What the task asks: Every line from the first in the listing below to the line containing "def setMsr (h" is to be repeated exactly, and no line past it.

Given entries:
*** Begin section ***

/-- A unit holds work: an operation, a chain or a case. -/
def unitBusy (h : Head) (cls : Block) (w : Wing) (u : Nat) : Bool :=
  h.eng.ops.any (fun o => o.cls == cls && o.wing == w && o.unit == u && !o.held) ||
    h.eng.chains.any (fun c => c.cls == cls && c.wing == w && c.unit == u) ||
    (cls == .cdc && h.eng.cases.any (fun c => c.wing == w && c.closed && c.unit == some u))

/-- UNIT_DRAINED (R219): a DRAINING unit that holds nothing becomes FENCED, and a spare replaces one that was ACTIVE. -/
def unitDrained (h : Head) (cls : Block) (w : Wing) (u : Nat) : Head :=
  if isUnitClass cls && fget h w (unitState cls) u == 5 && !unitBusy h cls w u then
    let leaves := replaced 5 (fget h w (unitCause cls) u)
    let h := setUnit h cls w u 4 5
    if leaves then useSpare h cls w else h
  else h

/-! ### Measurement registers (R400) -/

/-- A measurement register's 48 bytes, the first lowest; each word holds its first byte in bits 31 to 24 (R425). -/
def msrValue (h : Head) (r : Nat) : Nat :=
  ((List.range 12).map (fun k => swapBytes (rd h (pg .msr .east) (0x048 + 4 * k) r).toNat 4 <<< (32 * k))).sum

/-- A measurement register set. -/
def setMsr (h : Head) (r v : Nat) : Head :=
  foldHead h (List.range 12) (fun h k => wr h (pg .msr .east) (0x048 + 4 * k) r (BitVec.ofNat 32 (swapBytes (v >>> (32 * k) % 2 ^ 32) 4)))

/-- SHA-384 of bytes: length, bytes. -/
def sha384 (len bytes : Nat) : Nat := Config.shaFinish true (Config.shaInit true) 0 len bytes % 2 ^ 384

/-- An extend (R400): SHA-384 of the old value followed by the 48-byte input, counted. -/
def msrExtend (h : Head) (r input : Nat) : Head :=
  let h := setMsr h r (sha384 96 (msrValue h r + (input % 2 ^ 384) <<< 384))
  let h := raiseCounted h .east Ev.MSR_EXTENDED
  let h := fadd h .east MSR_COUNT_COUNT 1 r
  fset h .east MSR_USED_USED (fget h .east MSR_USED_USED ||| 1 <<< r)

/-! ### Sources -/

/-- Bytes an engine reads, or the status the read ends with: an address it does not reach is a malformed descriptor (R375), a poisoned
line MEDIA_FAIL (R377). -/
def engineRead (h : Head) (a n : Nat) : Except Status Nat :=
  if !rangeAll a n (engineReach h) then .error .protocol
  else if isPoisoned h a n then .error .mediaFail
  else .ok (memRead h a n)

/-- An operation that goes on with the bytes it reads. A read of a control window is refused there too (R52, R62). -/
def withRead (h : Head) (o : EngOp) (a n : Nat) (f : Nat → Head) : Head :=
  match engineRead h a n with
  | .ok v => f v
  | .error st => failOp (controlRefused h .hardware a n false) o st

/-- An operation that goes on where it reaches its destination. A control window refuses it too (R52, R62). -/
def withDst (h : Head) (o : EngOp) (a n : Nat) (f : Head) : Head :=
  if rangeAll a n (engineReach h) then f else failOp (controlRefused h .hardware a n true) o .protocol

/-! ### Digest lanes (R223 to R229) -/

def dgSrc (d : Desc) : Nat := dBits d 8 48
def dgLen (d : Desc) : Nat := dBits d 16 32
def dgKey (d : Desc) : Nat := dBits d 20 13
def dgMsr (d : Desc) : Nat := dBits d 22 5
def dgDst (d : Desc) : Nat := dBits d 24 48
def dgState (d : Desc) : Nat := dBits d 32 48

/-- Bytes of a digest: 32 or 48. -/
def digestLen (alg : Bool) : Nat := if alg then 48 else 32

/-- The block size of an algorithm. -/
def blockLen (alg : Bool) : Nat := if alg then 128 else 64

/-- The mode of a digest chain: the algorithm, and whether it is keyed. -/
def dgMode (d : Desc) (key : Option Nat) : Nat := ofBool (dFlag d 4) + 2 * ofBool key.isSome

/-- The first digest state of a message: plain, or the HMAC inner state of a key. -/
def dgInit (h : Head) (alg : Bool) (key : Option Nat) : Nat :=
  match key with
  | none => Config.shaInit alg
  | some id => Config.hmacInit alg (keyValue h id)

/-- The result of a message from its state: digest or MAC. -/
def dgFinish (h : Head) (alg : Bool) (key : Option Nat) (state count len data : Nat) : Nat :=
  (match key with
  | none => Config.shaFinish alg state count len data
  | some id => Config.hmacFinish alg (keyValue h id) state count len data) % 2 ^ (8 * digestLen alg)

/-- A descriptor continues the chain under way: the same message with the same ALG, KEY and COLL (R225). -/
def continues (c : Chain) (o : EngOp) (mode : Nat) (key : Option Nat) : Bool :=
  c.mode == mode && c.coll == o.coll && c.key == key

/-- A descriptor meets the chain under way on its ring: a broken chain ends it with INTERNAL (R218), another message with PROTOCOL, which
ends the chain (R225), and a slot replaced meanwhile with KEY_INVALID (R243). -/
def meetChain (h : Head) (t : Taken) (o : EngOp) (mode : Nat) (key : Option Nat) (f : Option Chain → Head) : Head :=
  match chainOf h o.cls o.wing t.ring with
  | none => f none
  | some c =>
    if c.broken then
      let h := failOp h o .internal
      if dChain t.d then setChain h o.cls o.wing t.ring (some c) else h
    else if !continues c o mode key then failOp h o .protocol
    else if key.any (fun id => keyGen h id != c.gen) then failOp h o .keyInvalid
    else f (some c)

/-- A descriptor that is no segment of a message meets the chain under way on its ring: it completes with PROTOCOL, which ends the chain
(R225), or with INTERNAL where the chain is broken (R218). -/
def noChain (h : Head) (t : Taken) (o : EngOp) (f : Head) : Head :=
  match chainOf h o.cls o.wing t.ring with
  | none => f
  | some c =>
    if c.broken then
      let h := failOp h o .internal
      if dChain t.d then setChain h o.cls o.wing t.ring (some c) else h
    else failOp h o .protocol

/-- The generation of a key named, 0 where none is. -/
def genOf (h : Head) (key : Option Nat) : Nat := match key with
  | some id => keyGen h id
  | none => 0

/-- A message or a segment of one (R223, R225): a CONTINUE segment absorbs whole blocks and writes nothing; the last gives the result
to `fin`. -/
def digestMessage (h0 h : Head) (t : Taken) (o : EngOp) (key : Option Nat) (fin : Head → EngOp → Nat → Head) : Head :=
  let d := t.d
  let alg := dFlag d 4
  meetChain h t o (dgMode d key) key (fun c =>
    let count := (c.map (·.count)).getD 0
    let state := match c with
      | some c => c.value
      | none => dgInit h alg key
    if 2 ^ 24 < dgLen d then failOp h o .protocol
    else if dFlag d 5 ∧ (dgLen d % blockLen alg ≠ 0 ∨ dChain d = false) then failOp h o .protocol
    else withRead h o (dgSrc d) (dgLen d) (fun data =>
      onUnit h0 h o c (fun h o =>
        if dFlag d 5 then
          let c' : Chain := ⟨.dge, o.wing, t.ring, o.unit, dgMode d key, o.coll, key, genOf h key, count + dgLen d, 0,
            Config.shaAbsorb alg state count (dgLen d) data, 0, 0, false⟩
          pushOp (setChain h .dge o.wing t.ring (some c')) { o with key := key, chained := true }
        else
          fin (setChain h .dge o.wing t.ring none) { o with key := key } (dgFinish h alg key state count (dgLen d) data))))

/-- MEASURE is accepted on Docent's rings and system rings while its register is armed (R229). -/
def measureOk (h : Head) (t : Taken) (r : Nat) : Bool :=
  (t.docent || (t.ring.isSome && t.system)) && (decide (10 ≤ r) && decide (r ≤ 23)) &&
    (fget h .east MSR_ARMED_ARMED).testBit (r - 10)

/-- The result of a HASH or HMAC placed at DST (R223). -/
def digestResult (h : Head) (d : Desc) (o : EngOp) (v : Nat) : Head :=
  let n := digestLen (dFlag d 4)
  withDst h o (dgDst d) n
    (pushOp h { o with bytes := n, word := v % 2 ^ 64, place := [⟨dgDst d, n, v⟩] })

/-- The extend of a measured HASH (R229): it consumes the register's arm. -/
def measure (h : Head) (w : Wing) (r v : Nat) : Head :=
  let h := msrExtend h r v
  let h := fset h .east MSR_ARMED_ARMED (fget h .east MSR_ARMED_ARMED - 1 <<< (r - 10))
  fadd h w DGE_CNT_MEASURE_COUNT

/-- HASH (R223, R229). -/
def dgeHash (h0 : Head) (w : Wing) (src : Source) : Head :=
  runDesc h0 w .dge src 1 (fun h t o =>
    let d := t.d
    if dFlag d 6 && !measureOk h t (dgMsr d) then raise (failOp h o .protocol) w Ev.DGE_MEASURE_REFUSED
    else digestMessage h0 h t o none (fun h o v =>
      digestResult (if dFlag d 6 && rangeAll (dgDst d) (digestLen (dFlag d 4)) (engineReach h) then measure h w (dgMsr d) v else h) d o v))

/-- The HMAC key of a descriptor; a fingerprint slot whose held state is missing is KEY_INVALID (R227). -/
def withHmacKey (h : Head) (w : Wing) (t : Taken) (o : EngOp) (key : Nat) (f : Nat → Head) : Head :=
  match checkKey h .dge w t key 4 with
  | .error (st, h) => failOp h o st
  | .ok id =>
    if keyUsage h id = 1 ∧ (tabHas h.bindings (slotColl h id)) ∧ h.eng.fpStates.contains (slotColl h id) = false then
      failOp h o .keyInvalid
    else f id

/-- HMAC (R223). -/
def dgeHmac (h0 : Head) (w : Wing) (src : Source) : Head :=
  runDesc h0 w .dge src 2 (fun h t o =>
    withHmacKey h w t o (dgKey t.d) (fun id =>
      digestMessage h0 h t o (some id) (fun h o v => digestResult h t.d o v)))

/-- The end of a compare (R228): the doubled pair in completion byte 3. A faulty pair (both bits alike) ends with INTERNAL, and the lane
fails. -/
def compareResult (h : Head) (o : EngOp) (same : Bool) (faulty : Option Bool) (ev : EvRef) : Head :=
  match faulty with
  | none => pushOp h { o with status := if same then .done else .checkFail, extra := if same then 1 else 2 }
  | some b =>
    let h := pushOp h { o with status := .internal, extra := if b then 3 else 0 }
    unitFailed (raise h o.wing ev) o.cls o.wing o.unit 4

/-- COMPARE (R228). `faulty` is what a faulty lane's doubled pair reports. -/
def dgeCompare (h0 : Head) (w : Wing) (src : Source) (faulty : Option Bool) : Head :=
  runDesc h0 w .dge src 3 (fun h t o =>
    let d := t.d
    if dgLen d = 0 ∨ 2 ^ 24 < dgLen d then failOp h o .protocol
    else noChain h t o (withRead h o (dgSrc d) (dgLen d) (fun a => withRead h o (dgDst d) (dgLen d) (fun b =>
      onUnit h0 (fadd h w DGE_CNT_COMPARE_COUNT) o none (fun h o =>
        compareResult h o (a == b) faulty Ev.DGE_COMPARE_FAULT)))))

/-- HMAC_VERIFY (R228). -/
def dgeHmacVerify (h0 : Head) (w : Wing) (src : Source) (faulty : Option Bool) : Head :=
  runDesc h0 w .dge src 4 (fun h t o =>
    let d := t.d
    withHmacKey h w t o (dgKey d) (fun id => digestMessage h0 h t o (some id) (fun h o v =>
      withRead h o (dgDst d) (digestLen (dFlag d 4)) (fun exp =>
        compareResult (fadd h w DGE_CNT_COMPARE_COUNT) o (v == exp) faulty Ev.DGE_COMPARE_FAULT))))

/-- A wing's context-wrap key: private slot 2 or 3 (R410). -/
def ctxWrapSlot (w : Wing) : Nat := keySlotId true (2 + wingNum w)

/-- Bytes of Docent SRAM (R398). -/
def inSram (a n : Nat) : Bool := decide (a + n ≤ 2 ^ 19)

/-- A digest state record of 96 bytes (R226). -/
def stateRecord (c : Chain) : Nat :=
  c.mode % 2 + ofBool c.key.isSome <<< 8 + c.coll <<< 16 + (c.key.getD 0 % 8192) <<< 32 + (c.gen % 65536) <<< 48 +
    (c.count % 2 ^ 128) <<< 64 + (c.value % 2 ^ 512) <<< 192

/-- A record written wrapped under the wing's context-wrap key, or in the clear where it is unkeyed; CLEAR on Docent's rings writes a
keyed one in the clear in Docent SRAM (R226, R242). -/
def saveRecord (h : Head) (t : Taken) (o : EngOp) (addr n rec : Nat) (keyed : Bool) : Head :=
  if dCflag t.d 15 then
    if t.docent && inSram addr n then pushOp { h with sram := memPut h.sram addr n rec } { o with bytes := n, chained := true }
    else failOp h o .protocol
  else if !keyed then withDst h o addr n (pushOp h { o with bytes := n, chained := true, place := [⟨addr, n, rec⟩] })
  else if keyState h (ctxWrapSlot o.wing) ≠ 2 then failOp (raise h o.wing (keyRefused o.cls)) o .keyInvalid
  else
    withDst h o addr (n + 8) (pushOp h { o with
      bytes := n + 8
      chained := true
      key := some (ctxWrapSlot o.wing)
      place := [⟨addr, n + 8, Config.keyWrap (keyValue h (ctxWrapSlot o.wing)) n rec⟩] })

/-- STATE_SAVE (R225, R226): the state of the chain under way. -/
def dgeStateSave (h0 : Head) (w : Wing) (src : Source) : Head :=
  runDesc h0 w .dge src 5 (fun h t o => match chainOf h .dge w t.ring with
    | none => failOp h o .protocol
    | some c =>
      let h := setChain h .dge w t.ring none
      if c.broken then failOp h o .internal
      else if c.coll ≠ o.coll then failOp h o .collMismatch
      else saveRecord h t { o with unit := c.unit, key := c.key } (dgState t.d) 96 (stateRecord c) c.key.isSome)

/-- A record's COLL, slot and generation checked, and its chain loaded (R226); `kind` is the kind of key its slot must hold, none for an
unkeyed record. -/
def loadRecord (h0 h : Head) (t : Taken) (o : EngOp) (coll slot gen : Nat) (kind : Option Nat) (key : Nat)
    (mk : EngOp → Option Nat → Chain) : Head :=
  let load (id : Option Nat) : Head := onUnit h0 h o none (fun h o =>
    let c := mk o id
    pushOp (setChain h o.cls o.wing t.ring (some c)) { o with chained := true, key := c.key })
  if coll ≠ o.coll then failOp h o .collMismatch
  else match kind with
    | none => load none
    | some kind =>
      if slot ≠ key then failOp h o .collMismatch
      else match checkKey h o.cls o.wing t key kind with
        | .error (st, h) => failOp h o st
        | .ok id => if keyGen h id % 65536 = gen then load (some id) else failOp h o .keyInvalid

/-- STATE_RESTORE (R226). A record whose unwrap fails is an unkeyed one only where its KEYED and reserved bits read 0. -/
def dgeStateRestore (h0 : Head) (w : Wing) (src : Source) : Head :=
  runDesc h0 w .dge src 6 (fun h t o =>
    let d := t.d
    let load (rec : Nat) : Head :=
      loadRecord h0 h t o (rec >>> 16 % 4096) (rec >>> 32 % 65536) (rec >>> 48 % 65536) (if rec.testBit 8 then some 4 else none) (dgKey d)
        (fun o key => ⟨.dge, w, t.ring, o.unit, rec % 2 + 2 * ofBool key.isSome, o.coll, key, rec >>> 48 % 65536,
          rec >>> 64 % 2 ^ 128, 0, rec >>> 192 % 2 ^ 512, 0, 0, false⟩)
    if dCflag d 15 then
      if t.docent && inSram (dgState d) 96 then noChain h t o (load (memNum h.sram (dgState d) 96)) else failOp h o .protocol
    else if !privateOk t then failOp h o .protocol
    else noChain h t o (withRead h o (dgState d) 104 (fun rec =>
      match (if keyState h (ctxWrapSlot w) = 2 then Config.keyUnwrap (keyValue h (ctxWrapSlot w)) 104 rec else none) with
      | some r => load r
      | none => if rec.testBit 8 ∨ rec / 2 ^ 704 % 2 ^ 64 ≠ 0 ∨ rec / 2 % 2 ^ 15 ≠ 0 then failOp h o .checkFail
          else load (rec % 2 ^ 768))))

/-- HKDF_TO_SLOT (R223): accepted from the Foyer's internal queue and Docent's rings. The key derived under KEY from SRC goes into the
slot DST names. -/
def dgeHkdf (h0 : Head) (w : Wing) (src : Source) : Head :=
  runDesc h0 w .dge src 8 (fun h t o =>
    let d := t.d
    if !(t.internal || t.docent) then failOp h o .protocol
    else noChain h t o (withHmacKey h w t o (dgKey d) (fun id => withRead h o (dgSrc d) (dgLen d) (fun data =>
      let slot := dgDst d % 8192
      if keyState h slot ≠ 0 ∨ keyKind h slot = 0 then failOp h o .protocol
      else onUnit h0 h o none (fun h o =>
        let h := { h with keys := tabStore h.keys 0 slot (Config.hkdf (keyValue h id) (dgLen d) data) }
        let h := fset h .east KEY_SLOT_ATTR_STATE 1 slot
        let h := fset h .east KEY_SLOT_GEN_GEN ((keyGen h slot + 1) % 65536) slot
        pushOp h { o with key := some id })))))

*** End section ***

Response area:
/-- A unit holds work: an operation, a chain or a case. -/
def unitBusy (h : Head) (cls : Block) (w : Wing) (u : Nat) : Bool :=
  h.eng.ops.any (fun o => o.cls == cls && o.wing == w && o.unit == u && !o.held) ||
    h.eng.chains.any (fun c => c.cls == cls && c.wing == w && c.unit == u) ||
    (cls == .cdc && h.eng.cases.any (fun c => c.wing == w && c.closed && c.unit == some u))

/-- UNIT_DRAINED (R219): a DRAINING unit that holds nothing becomes FENCED, and a spare replaces one that was ACTIVE. -/
def unitDrained (h : Head) (cls : Block) (w : Wing) (u : Nat) : Head :=
  if isUnitClass cls && fget h w (unitState cls) u == 5 && !unitBusy h cls w u then
    let leaves := replaced 5 (fget h w (unitCause cls) u)
    let h := setUnit h cls w u 4 5
    if leaves then useSpare h cls w else h
  else h

/-! ### Measurement registers (R400) -/

/-- A measurement register's 48 bytes, the first lowest; each word holds its first byte in bits 31 to 24 (R425). -/
def msrValue (h : Head) (r : Nat) : Nat :=
  ((List.range 12).map (fun k => swapBytes (rd h (pg .msr .east) (0x048 + 4 * k) r).toNat 4 <<< (32 * k))).sum

/-- A measurement register set. -/
def setMsr (h : Head) (r v : Nat) : Head :=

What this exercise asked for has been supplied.